### TASK INSTRUCTIONS
Lift every line from the entries that includes the word "State".

[Collected data]

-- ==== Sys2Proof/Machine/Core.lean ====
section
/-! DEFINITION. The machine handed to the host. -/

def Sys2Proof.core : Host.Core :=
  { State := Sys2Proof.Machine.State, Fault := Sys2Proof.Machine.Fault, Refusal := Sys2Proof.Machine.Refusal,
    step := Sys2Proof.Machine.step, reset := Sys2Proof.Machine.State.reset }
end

### EXERCISE OUTPUT
  { State := Sys2Proof.Machine.State, Fault := Sys2Proof.Machine.Fault, Refusal := Sys2Proof.Machine.Refusal,
    step := Sys2Proof.Machine.step, reset := Sys2Proof.Machine.State.reset }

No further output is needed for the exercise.